On associe souvent le sud au bleu du ciel. Ou inversement. Le bleu qui règne à Marseille est totalitaire, d’une effroyable dureté, sans concession. Le sud est souvent un fantasme. Y vivre, c’est autre chose. Tu retrouvais en Picardie ce que tu avais voulu fuir et tu prenais conscience que tu aimais les ciels de traîne, la lumière rare mais somptueuse, le givre sur les vitres le matin.

Gabriel savait être pénible. Il avait harcelé V., ma compagne de l’époque, pour qu’elle lui offre cette hache en bois. Elle avait cédé. Sitôt l’objet convoité obtenu, il s’en était bien sûr désintéressé. Un jour, trainant, morose, dans sa chambre vide, j’avais posé cette arme factice sur son oreiller rouge, comme un objet liturgique les jours de procession.

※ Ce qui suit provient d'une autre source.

@[simp] theorem spine_shadowApply (k : Nat) (s : Block) :
    spine (shadowApply k s) = spine s := by
  unfold shadowApply; (try simp only [])
  first
    | (simp [apply_ite spine]; done)
    | ((repeat' split) <;> first | rfl | (simp [apply_ite spine]; done) | (simp <;> rfl; done) | (simp_all; done))

@[simp] theorem spine_discardPage (key : Nat) (s : Block) : spine (discardPage key s) = spine s := by
  unfold discardPage; (repeat' split) <;> simp

@[simp] theorem spine_upBake (t : TwinId) (f : Bake → Bake) (s : Block) : spine (upBake t f s) = spine s := by
  simp [upBake]

@[simp] theorem spine_walkTo (t : TwinId) (n : Nat) (s : Block) : spine (walkTo t n s) = spine s := by
  unfold walkTo; simp only []; (repeat' split) <;> simp_all

@[simp] theorem spine_walkTick (t : TwinId) (s : Block) : spine (walkTick t s) = spine s := by
  simp [walkTick]

@[simp] theorem spine_shortfalls (t : TwinId) (s : Block) : spine (shortfalls t s) = spine s := by
  unfold shortfalls; simp only []
  split
  · rfl
  · exact forEach_spine _ _ _ (fun p s => by split <;> simp)

@[simp] theorem spine_loadCaps (t : TwinId) (s : Block) : spine (loadCaps t s) = spine s := by
  simp [loadCaps]

@[simp] theorem spine_releaseHeld (t : TwinId) (s : Block) : spine (releaseHeld t s) = spine s := by
  simp [releaseHeld]

@[simp] theorem spine_bakeTwin (t : TwinId) (n : Nat) (s : Block) : spine (bakeTwin t n s) = spine s := by
  unfold bakeTwin; (repeat' split) <;> simp

@[simp] theorem spine_reserveVictim (s : Block) :
    spine (reserveVictim s) = spine s := by
  unfold reserveVictim; (try simp only [])
  first
    | (simp [apply_ite spine]; done)
    | ((repeat' split) <;> first | rfl | (simp [apply_ite spine]; done) | (simp <;> rfl; done) | (simp_all; done))

@[simp] theorem spine_bakeTick (s : Block) : spine (bakeTick s) = spine s := by
  simp [bakeTick]

@[simp] theorem spine_slotWrite (t : TwinId) (v : Nat) (s : Block) : spine (slotWrite t v s) = spine s := by
  unfold slotWrite; (repeat' split) <;> simp

@[simp] theorem spine_writeRecord (k : Nat) (w0 : Nat) (w2 : Nat) (s : Block) :
    spine (writeRecord k w0 w2 s) = spine s := by
  simp [writeRecord]

@[simp] theorem spine_msixSignal (k : Nat) (v : Nat) (s : Block) : spine (msixSignal k v s) = spine s := by
  unfold msixSignal; simp only []; (repeat' split) <;> simp_all

@[simp] theorem spine_msixWrite (k : Nat) (v : Nat) (value : Nat) (s : Block) :
    spine (msixWrite k v value s) = spine s := by
  unfold msixWrite; simp only []; (repeat' split) <;> simp_all

@[simp] theorem spine_notifyRequest (k : Nat) (s : Block) : spine (notifyRequest k s) = spine s := by
  unfold notifyRequest; simp only []; (repeat' split) <;> simp_all

@[simp] theorem spine_tailWrite (k : Nat) (v : Nat) (s : Block) : spine (tailWrite k v s) = spine s := by
  unfold tailWrite; simp only []; (repeat' split) <;> simp_all

@[simp] theorem spine_notifyReady (id : Nat) (s : Block) : spine (notifyReady id s) = spine s := by
  simp [notifyReady]

end Sys2Proof.Machine
end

Ce qui frappe avant tout à la maison de retraite, c’est l’odeur : un curieux mélange d’asepsie et de flétrissure. Pourtant, le lieu est presque neuf, d’une irréprochable propreté, le personnel est gentil, disponible, à l’écoute. Gabriel et toi êtes toujours bien accueillis. Ta mère a une chambre individuelle, assez vaste, au rez-de-chaussée, avec salle de bain attenante.

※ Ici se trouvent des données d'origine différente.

theorem PowerAndTimeAct_13_2_witness : ∃ src : Requester, ∃ value : Word64, ∃ a : Block, storesWf a = true ∧ served a src timeKey = true ∧ anyOpen a = true :=
  ⟨.archivist .t0, 0, { on with ctxs := [(0, { st := .opened })] }, by decide⟩

theorem PowerAndTimeAct_14_1_witness : ∃ src : Requester, ∃ value : BitVec 32, ∃ a : Block, served a src timeKey = true :=
  ⟨.archivist .t0, 0, on, by decide⟩

/-! FreezesAndHaltsAct -/

theorem FreezesAndHaltsAct_1_1_witness : ∃ src : Requester, ∃ t : TwinId, ∃ i : BitVec 12, ∃ a : Block, ∃ n, n = i.toNat ∧ storesWf a = true ∧ served a src (twKey t cntP) = true :=
  ⟨.archivist .t0, .t0, 0, on, _, rfl, by decide⟩

theorem FreezesAndHaltsAct_2_1_witness : ∃ src : Requester, ∃ t : TwinId, ∃ first : BitVec 12, ∃ last : BitVec 12, ∃ a : Block, served a src (twKey t cntP) = true ∧ last.toNat < first.toNat :=
  ⟨.archivist .t0, .t0, 1, 0, on, by decide⟩

theorem FreezesAndHaltsAct_3_1_witness : ∃ src : Requester, ∃ t : TwinId, ∃ i : BitVec 12, ∃ a : Block, ∃ n, n = i.toNat ∧ storesWf a = true ∧ served a src (twKey t cntP) = true :=
  ⟨.archivist .t0, .t0, 0, on, _, rfl, by decide⟩

theorem FreezesAndHaltsAct_4_1_witness : ∃ src : Requester, ∃ a : Block, served a src blkKey = true ∧ a.freeze.pending = false ∧ a.freeze.frozen = none :=
  ⟨.archivist .t0, on, by decide⟩

theorem FreezesAndHaltsAct_4_2_witness : ∃ src : Requester, ∃ a : Block, served a src blkKey = true ∧ (a.freeze.pending = true ∨ a.freeze.frozen ≠ none) :=
  ⟨.archivist .t0, { on with freeze := { pending := true } }, by decide⟩

theorem FreezesAndHaltsAct_5_1_witness : ∃ src : Requester, ∃ twins : BitVec 2, ∃ a : Block, served a src blkKey = true ∧ a.freeze.pending = false ∧ a.freeze.frozen = none :=
  ⟨.archivist .t0, 0, on, by decide⟩

theorem FreezesAndHaltsAct_6_1_witness : ∃ t : TwinId, ∃ n : Nat, ∃ rest : List ControlItem, ∃ a : Block, (tw a t).ctrlIn = .freeze n :: rest :=
  ⟨.t0, 5, _, { on with tw0 := { svc := .inService, ctrlIn := [.freeze 5] } }, rfl⟩

theorem FreezesAndHaltsAct_7_1_witness : ∃ a : Block, storesWf a = true ∧ a.freeze.pending = true ∧ a.freeze.tick + 2 ≤ a.ticks ∧ a.freeze.haltReq = 0 :=
  ⟨{ on with freeze := { pending := true }, ticks := 2 }, by decide⟩

theorem FreezesAndHaltsAct_8_1_witness : ∃ t : TwinId, ∃ a : Block, storesWf a = true ∧ a.freeze.pending = true ∧ a.freeze.tick + 2 ≤ a.ticks ∧ a.freeze.haltReq = 2 ^ twinNum t ∧ a.ctxs = [] ∧ (tw a t).svc = .inService :=
  ⟨.t0, { on with freeze := { pending := true, haltReq := 1 }, ticks := 2 }, by decide⟩

theorem FreezesAndHaltsAct_9_1_witness : ∃ src : Requester, ∃ a : Block, served a src blkKey = true ∧ a.freeze.frozen ≠ none ∧ a.freeze.thawing = false :=
  ⟨.archivist .t0, { on with freeze := { frozen := some {} } }, by decide⟩

theorem FreezesAndHaltsAct_9_2_witness : ∃ src : Requester, ∃ a : Block, served a src blkKey = true ∧ (a.freeze.frozen = none ∨ a.freeze.thawing = true) :=
  ⟨.archivist .t0, on, by decide⟩

theorem FreezesAndHaltsAct_10_1_witness : ∃ a : Block, (storesWf a = true ∧ a.freeze.thawing = true ∧ a.freeze.thawTick < a.ticks) ∧ (∀ t, (tw a t).halted = false) :=
  ⟨{ on with freeze := { thawing := true }, ticks := 1 }, by decide, by intro t; cases t <;> rfl⟩

theorem FreezesAndHaltsAct_11_1_witness : ∃ t : TwinId, ∃ a : Block, (storesWf a = true ∧ a.freeze.thawing = true ∧ a.freeze.thawTick < a.ticks ∧ (tw a t).halted = true ∧ (tw a (partner t)).halted = false ∧ (∀ p ∈ a.engines, p.2.claims = [])) ∧ (∀ c, (coreOf a c).asking = false) ∧ (tw a t).thrd.asks = [] ∧ (tw a t).desk.heldGrants = [] :=
  ⟨.t0, { on with tw0 := { svc := .inService, halted := true }, freeze := { thawing := true }, ticks := 1 }, by decide, fun _ => rfl, by decide⟩

theorem FreezesAndHaltsAct_12_1_witness : ∃ t : TwinId, ∃ a : Block, ((tw a t).halted = true ∧ (∀ p ∈ a.engines, p.2.claims = [])) ∧ (∀ c, (coreOf a c).asking = false) ∧ (tw a t).thrd.asks = [] ∧ (tw a t).desk.heldGrants = [] :=
  ⟨.t0, { on with tw0 := { svc := .inService, halted := true } }, by decide, fun _ => rfl, by decide⟩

Fuir l’appartement déserté était une de nos priorités. Le samedi ou le dimanche, nous roulions. Toujours un peu vers les mêmes destinations : soif d’espace, de petit dépaysement, d’air. Dans la nature, libre de ses gestes, le corps content, Gabriel semblait épanoui et heureux (il l’est d’ailleurs toujours, maintenant, dans de telles circonstances).

Tu es né et tu as grandi à Amiens. C’est une ville sans charme, assez laide, une ville de la « reconstruction » (60% du centre a été détruit durant la seconde guerre mondiale), connue seulement pour sa cathédrale et pour la tour construite par Auguste Péret dans les années 50. Les séquelles de la guerre sont toujours présentes.